In the heat of a heavy firefight it’s hard not to clamp down on your mouse button and just hope for the best. Counter-Strike: Global Offensive’s somewhat punishing take on the mechanics of firearm accuracy means that most attempts to spray and pray end up with bullets everywhere except their intended resting place.
Counter-intuitively, the best way to ensure your shots land when you’re under fire is to stay still and pop rounds off one by one. But honestly, who has time for that? When you absolutely, positively have to get all of your bullets out of your gun while simultaneously ducking for cover, you’re going to need to learn how to keep that recoil under control. After all, it’s how the pros do it.
To pull out anything close to as coordinated as this Krimz clip below, keeping Fnatic alive in ESL Cologne this summer, you’ve got to understand how CS:GO guns work. Learning about recoil is a bit of a double-edged sword, as there are equally important theory and practical elements to it, but thinking too much will eventually start to cause problems.
On the academic side of things, every automatic gun in the game has its own spray pattern, that is the “shape” of the recoil when you fire without pausing to reset. This shape can be seen if you fire bullets at a wall, keeping your crosshair in the same place. When you fire in longer bursts, your shots start hitting higher up the wall as your virtual rifle kicks back in your hands and rears up.

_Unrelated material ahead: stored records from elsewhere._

-- ==== Sys2Proof/Machine/Trust.lean ====
section
/-! DEFINITION. Trust: SPDM requests (R468-R470), IDE keys (R471, R472), the lifecycle (R473). Message codes are those of the SPDM and
IDE_KM specifications (PRESUMED). -/
namespace Sys2Proof.Machine

/-- SEC page registers. -/
def secR (i off : Nat) : Nat := reg .sec i 0 off

/-- The state with the trust services changed. -/
def State.updTrust (s : State) (f : Trust → Trust) : State := { s with trust := f s.trust }

/-! ### SPDM (R468-R470) -/

/-- An SPDM error response, counted on both SEC pages (R480). Codes: 1 invalid request, 2 invalid session, 4 unexpected request,
5 unspecified, 6 decrypt error, 0xA session limit, 0x41 version mismatch (PRESUMED, log entry 60). -/
def spdmError (s : State) (p code : Nat) : State :=
  bothInst (s.emit (.spdm p 0x7F [code, 0])) fun s i => s.bump (secR i 0x78) 1

/-- An SPDM request on a port's mailbox, answered by the responder, the power master's control processor (R468); without one it waits (DESIGN CHOICE, log entry 105). -/
def spdmReq (s : State) (f : State → Nat → State) : State :=
  let s := cpBoth s 6
  match powerMaster s with
  | some r => f s r
  | none => s

/-- How far the negotiation of a mailbox is. -/
def boxOf (s : State) (p : Nat) : Nat := Tbl.getD s.trust.boxes p 0

/-- The state with a mailbox's negotiation at a step. -/
def setBox (s : State) (p n : Nat) : State := s.updTrust fun t => { t with boxes := Tbl.put t.boxes p n }

/-- A request that needs the negotiation of its mailbox to be complete. -/
def spdmNeg (s : State) (p : Nat) (f : State → Nat → State) : State :=
  spdmReq s fun s r => if boxOf s p = 3 then f s r else spdmError s p 4

/-- A request inside a secure session of the mailbox that has been set up (R468). -/
def spdmIn (s : State) (p sid : Nat) (f : State → Nat → State) : State :=
  spdmReq s fun s r => match Tbl.find s.trust.sessions sid with
    | some x => if x.port = p && x.ready then f s r else spdmError s p 2
    | none => spdmError s p 2

/-- A signature, or another value that Ashlar's keys give. -/
def secretValue (s : State) : Nat × State := let x := s.draw; (x.1.toNat, x.2)

/-- GET_VERSION (R468): versions 1.2 and 1.3; the negotiation of the mailbox begins anew. -/
def execGetVersion (p : Port) (s : State) : Host.Outcome State Fault Refusal :=
  live s fun s => spdmReq s fun s _ => (setBox s p.val 1).emit (.spdm p.val 0x04 [0x12, 0x13])

/-- GET_CAPABILITIES (R468): CTExponent 20, the capability flags. -/
def execGetCapabilities (p : Port) (ver : Byte) (s : State) : Host.Outcome State Fault Refusal :=
  live s fun s => spdmReq s fun s _ =>
    let v := ver.toNat
    if boxOf s p.val = 0 then spdmError s p.val 4
    else if v != 0x12 && v != 0x13 then spdmError s p.val 0x41
    else
      let s := bothInst s fun s i => s.setFld (secR i 0x4C) 16 8 v
      (setBox s p.val 2).emit (.spdm p.val 0x61 [v, 20, 0x62D6])

/-- NEGOTIATE_ALGORITHMS (R468): ECDSA P-384, SHA-384, secp384r1, AES-256-GCM; `common` tells that the request offers them. -/
def execNegotiateAlgorithms (p : Port) (common : Bool) (s : State) : Host.Outcome State Fault Refusal :=
  live s fun s => spdmReq s fun s _ =>
    if boxOf s p.val < 2 then spdmError s p.val 4
    else if !common then spdmError s p.val 1
    else (setBox s p.val 3).emit (.spdm p.val 0x63 [0x80, 2, 0x10, 2])

/-- GET_DIGESTS (R468): slot 0 alone. -/
def execGetDigests (p : Port) (s : State) : Host.Outcome State Fault Refusal :=
  live s fun s => spdmNeg s p.val fun s _ => let x := secretValue s; x.2.emit (.spdm p.val 0x01 [1, x.1])

/-- GET_CERTIFICATE (R468): a portion of the chain in slot 0. -/
def execGetCertificate (p : Port) (slot : BitVec 4) (off len : BitVec 16) (s : State) : Host.Outcome State Fault Refusal :=
  live s fun s => spdmNeg s p.val fun s _ =>
    if slot.toNat != 0 then spdmError s p.val 1 else let x := secretValue s; x.2.emit (.spdm p.val 0x02 [0, off.toNat, len.toNat, x.1])

/-- Whether the package has been decommissioned (R473). -/
def decommissioned (s : State) : Bool := s.fw.lifecycle == 2

/-- CHALLENGE (R468, R473). -/
def execChallenge (p : Port) (slot : BitVec 4) (nonce : Nat) (s : State) : Host.Outcome State Fault Refusal :=
  live s fun s => spdmNeg s p.val fun s r =>
    if decommissioned s then spdmError s p.val 5
    else if slot.toNat != 0 then spdmError s p.val 1
    else let x := secretValue (cpLine s r 5); x.2.emit (.spdm p.val 0x03 [0, nonce, x.1])

/-- The manifest's byte for an instance (R469): 0 RUNNING, 2 RESETTING, 3 ABSENT. -/
def instStatus (s : State) (i : Nat) : Nat :=
  match (s.mir.get i).inst with
  | .active | .serving => 0
  | .resetting => 2
  | .disabled => 3

/-- The value of a measurement index (R469); none for an index that is not present. -/
def measurement (s : State) (n : Nat) : Option (List Nat) :=
  let digest (i : Nat) : List Nat := match Tbl.find s.fw.run i with
    | some (m, _) => if (s.mir.get i).inst == .disabled then [] else [m.digest, m.version]
    | none => []
  match n with
  | 1 => some [Config.romDigest]
  | 2 => some (digest 0)
  | 3 => some (digest 1)
  | 4 => some [s.fw.lifecycle, s.r (dbgR 0 0x40)]
  | 5 => some [s.fw.fuse, s.fw.revoked]
  | 6 => s.fw.staged.map fun m => [m.digest, m.version]
  | 0xFD => some [0, instStatus s 0, instStatus s 1, 0, 0, if s.fw.staged.isSome then 1 else 3]
  | _ => none

/-- The measurement indices in order (R469). -/
def measured (s : State) : List Nat := [1, 2, 3, 4, 5, 6, 0xFD].filter fun n => (measurement s n).isSome

/-- GET_MEASUREMENTS (R469, R473): index 0 asks how many there are, 0xFF for all. -/
def execGetMeasurements (p : Port) (idx : Byte) (sign : Bool) (slot : BitVec 4) (nonce : Nat) (s : State) : Host.Outcome State Fault Refusal :=
  live s fun s => spdmNeg s p.val fun s r =>
    let n := idx.toNat
    let ms := if n = 0xFF then measured s else if n = 0 then [] else (measured s).filter (· == n)
    if sign && decommissioned s then spdmError s p.val 5
    else if (sign && slot.toNat != 0) || (n != 0 && ms.isEmpty) then spdmError s p.val 1
    else
      let body := (measured s).length :: ms.flatMap fun m => let v := (measurement s m).getD []; m :: v.length :: v
      if sign then let x := secretValue (cpLine s r 5); x.2.emit (.spdm p.val 0x60 (body ++ [nonce, x.1]))
      else s.emit (.spdm p.val 0x60 body)

/-- KEY_EXCHANGE (R468, R473): a session of the mailbox, at most 8 per hub. Its number joins the requester's half and the lowest free
number as the responder's. -/
def execKeyExchange (p : Port) (slot : BitVec 4) (req : BitVec 16) (s : State) : Host.Outcome State Fault Refusal :=
  live s fun s => spdmNeg s p.val fun s r =>
    let taken := s.trust.sessions.map fun e => e.1 / 2 ^ 16
    if decommissioned s then spdmError s p.val 5
    else if slot.toNat != 0 then spdmError s p.val 1
    else match (List.range 8).find? fun n => !taken.contains n with
      | none => spdmError s p.val 0x0A
      | some n =>
        let x := secretValue (cpLine s r 5)
        let sid := req.toNat + 2 ^ 16 * n
        (x.2.updTrust fun t => { t with sessions := Tbl.put t.sessions sid { port := p.val } }).emit (.spdm p.val 0x64 [sid, x.1])

/-- A session ends. -/
def endSession (s : State) (sid : Nat) : State := s.updTrust fun t => { t with sessions := Tbl.del t.sessions sid }

/-- FINISH (R468): the set-up of a session of the mailbox ends; where its proof fails (`ok`), so does the session. -/
def execFinish (p : Port) (sid : W32) (ok : Bool) (s : State) : Host.Outcome State Fault Refusal :=
  live s fun s => spdmReq s fun s _ => match Tbl.find s.trust.sessions sid.toNat with
    | some x =>
      if x.port != p.val || x.ready then spdmError s p.val 4
      else if ok then
        (s.updTrust fun t => { t with sessions := Tbl.put t.sessions sid.toNat { x with ready := true } }).emit (.spdm p.val 0x65 [sid.toNat])
      else spdmError (endSession s sid.toNat) p.val 6
    | none => spdmError s p.val 2

/-- HEARTBEAT (R468). -/
def execHeartbeat (p : Port) (sid : W32) (s : State) : Host.Outcome State Fault Refusal :=
  live s fun s => spdmIn s p.val sid.toNat fun s _ => s.emit (.spdm p.val 0x68 [sid.toNat])

/-- KEY_UPDATE (R468): operations 1-3. -/
def execKeyUpdate (p : Port) (sid : W32) (op : Byte) (s : State) : Host.Outcome State Fault Refusal :=
  live s fun s => spdmIn s p.val sid.toNat fun s _ =>
    if op.toNat = 0 || 3 < op.toNat then spdmError s p.val 1 else s.emit (.spdm p.val 0x69 [sid.toNat, op.toNat])

/-- END_SESSION (R468). -/
def execEndSession (p : Port) (sid : W32) (s : State) : Host.Outcome State Fault Refusal :=
  live s fun s => spdmIn s p.val sid.toNat fun s _ => (endSession s sid.toNat).emit (.spdm p.val 0x6C [sid.toNat])

/-- The sessions of a port's mailbox end with PERST (R478). -/
def endPortSessions (s : State) (p : Nat) : State :=
  s.updTrust fun t => { t with sessions := t.sessions.filter fun e => e.2.port != p, boxes := Tbl.del t.boxes p }

/-! ### IDE (R471, R472) -/

/-- A stream of a port. -/
def ideOf (s : State) (p stream : Nat) : IdeSt := Tbl.getD s.trust.ide (16 * p + stream) {}

/-- A stream changed: ide_change on both SEC pages. -/
def setIde (s : State) (p stream : Nat) (x : IdeSt) : State :=
  bothInst (s.updTrust fun t => { t with ide := Tbl.put t.ide (16 * p + stream) x }) fun s i => s.irq ⟨.sec, i, 0⟩ 16

/-- The number of a sub-stream's key: key set, receive, posted, non-posted or completion. -/
def keyNo (kset rx : Bool) (sub : Fin 3) : Nat := 6 * b2n kset + 3 * b2n rx + sub.val

/-- Whether a stream is Secure: it has not failed and every sub-stream has a key set in use (DEDUCED, log entry 106). -/
def IdeSt.secure (x : IdeSt) : Bool := !x.insecure && (List.range 6).all fun n => x.use.any fun k => k % 6 == n

/-- The key set that a stream's posted transmit sub-stream uses. -/
def IdeSt.kset (x : IdeSt) : Nat := b2n (x.use.contains 6)

/-- SEC.IDE_PORTn (R480). -/
def idePort (s : State) (p : Nat) : Nat :=
  let sel (f : IdeSt → Nat) : Nat := maskOf ((List.range 8).filter fun n => f (ideOf s p (n + 1)) = 1)
  fields [(0, b2n (ideOf s p 0).secure), (1, (ideOf s p 0).kset), (8, sel fun x => b2n x.secure), (16, sel IdeSt.kset)]

/-- SEC.SPDM_STATUS (R480) with the last negotiated version that its register holds. -/
def spdmStatus (s : State) (i : Nat) : Nat :=
  fields [(0, min s.trust.sessions.length 15), (8, (powerMaster s).getD 0), (16, s.fld (secR i 0x4C) 16 8)]

/-- QUERY (R471): the stream information of the mailbox's own port. -/
def execQuery (p : Port) (sid : W32) (port : Byte) (s : State) : Host.Outcome State Fault Refusal :=
  live s fun s => spdmIn s p.val sid.toNat fun s _ =>
    if port.toNat != 0 then spdmError s p.val 1 else s.emit (.spdm p.val 0x101 [p.val, idePort s p.val])

/-- KEY_PROG (R471, R472): Ashlar stores the key; while it has lost service the answer is an error. -/
def execKeyProg (p : Port) (sid : W32) (stream : Fin 9) (kset rx : Bool) (sub : Fin 3) (s : State) : Host.Outcome State Fault Refusal :=
  live s fun s => spdmIn s p.val sid.toNat fun s r =>
    let k := keyNo kset rx sub
    if s.trust.lost then s.emit (.spdm p.val 0x103 [stream.val, k, 4])
    else
      let x := ideOf s p.val stream.val
      (setIde (cpLine s r 5) p.val stream.val { x with keys := k :: x.keys.filter (· != k) }).emit (.spdm p.val 0x103 [stream.val, k, 0])

/-- K_SET_GO (R472): the sub-stream switches to a key set that is programmed. -/
def execKSetGo (p : Port) (sid : W32) (stream : Fin 9) (kset rx : Bool) (sub : Fin 3) (s : State) : Host.Outcome State Fault Refusal :=
  live s fun s => spdmIn s p.val sid.toNat fun s _ =>
    let k := keyNo kset rx sub
    let x := ideOf s p.val stream.val
    if !x.keys.contains k then spdmError s p.val 1
    else
      (setIde s p.val stream.val { x with use := k :: x.use.filter (fun n => n % 6 != k % 6), insecure := false }).emit
        (.spdm p.val 0x106 [stream.val, k])

/-- K_SET_STOP (R471): the sub-stream uses that key set no more. -/
def execKSetStop (p : Port) (sid : W32) (stream : Fin 9) (kset rx : Bool) (sub : Fin 3) (s : State) : Host.Outcome State Fault Refusal :=
  live s fun s => spdmIn s p.val sid.toNat fun s _ =>
    let k := keyNo kset rx sub
    let x := ideOf s p.val stream.val
    (setIde s p.val stream.val { x with use := x.use.filter (· != k) }).emit (.spdm p.val 0x106 [stream.val, k])

/-! ### Lifecycle (R473) -/

/-- A write of SEC.LC_CMD: two writes from one port within 1 ms decommission a package in PRODUCTION; any other write cancels. -/
def lcCmd (s : State) (a : Acc) (v : Nat) : State :=
  let port := portCode a
  let armed := match s.fw.lcArm with
    | some (t, q) => q = port && s.hubTime ≤ t + 1000000
    | none => false
  let s := s.updFw fun w => { w with lcArm := none }
  if s.fw.lifecycle != 1 then s
  else if v = 0x5EC00001 then s.updFw fun w => { w with lcArm := some (s.hubTime, port) }
  else if v = 0x5EC00002 && armed then s.updFw fun w => { w with lifecycle := 2, revoked := 3 }
  else s

/-- LC_CMD (R473). -/
def execLcCmd (i : Inst) (a : Acc) (v : W32) (s : State) : Host.Outcome State Fault Refusal :=
  cmdI s i a ⟨.sec, i.val, 0⟩ (.lcCmd i a v) fun s => if alive s i.val then lcCmd s a v.toNat else s

end Sys2Proof.Machine
end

The trick to recoil, though, is that this pattern is the same every single time you go full auto Rambo with each gun. Meaning by memorising the pattern for guns you use most often – that’ll be the AK-47 and M4A1 – you can draw the “shape” in reverse with your crosshair and watch every shot land home on your original target. That’s where the practical play comes in.
Muscle memory is more than just the majority of skill at play in CS:GO. Twitch reflexes and strategy do their part, but the foundations that knowledge like spray patterns lay must be built on by literally days of practice or more. Once you know what you’re supposed to be doing, doing it is all that’s left. And what’s worse, thinking about what you’re supposed to be doing can completely throw you off while doing it.
A clever solution to this Catch-22 is uLLeticaL’s Recoil Master map. Available on the Steam workshop, this is a firing range fully equipped to help you learn any patterns you feel up to the challenge of. The map uses dynamic “ghosthairs” painted onto a target wall to show where you need to reposition your aim to continue hitting that sweet spot at head height.
The good news is that not every single gun is vastly different from one another. The SG-553 has a fairly similar pattern to the AK, for example, and for the most part pulling your crosshair down will do a lot for the first 10 or so bullets in a clip. You can play around with different guns and change the ghosthairs to only show the next leading shot once you’ve got a feel for them.
After that, it’s a case of moving onto moving targets and maintaining the flow. Never think about the flow. This kills the flow. You can use a moving crosshair inside Recoil Master, so you still get some ghosthair prompts, but when you’ve got the subtle flick of the mouse down it would be better to move onto more real scenarios.
Before running out into DM and spraying your way to success, there are more training maps that will give you a more constructive environment to practice in. Another uLLeticaL creation, Aim Botz, gives you a shooting range full of bots and environmental obstacles that prevent any lucky strays from chipping away at the body while you’re aiming at a head peeking over a crate.
When it comes down to it, there’s no quick replacement for muscle memory, and we’ve not yet evolved as a species to the point that we’re able to install that as easily as a training map. Until then, it’s a few hours of practice and warmup before jumping into your competitive games, but even Krimz started somewhere.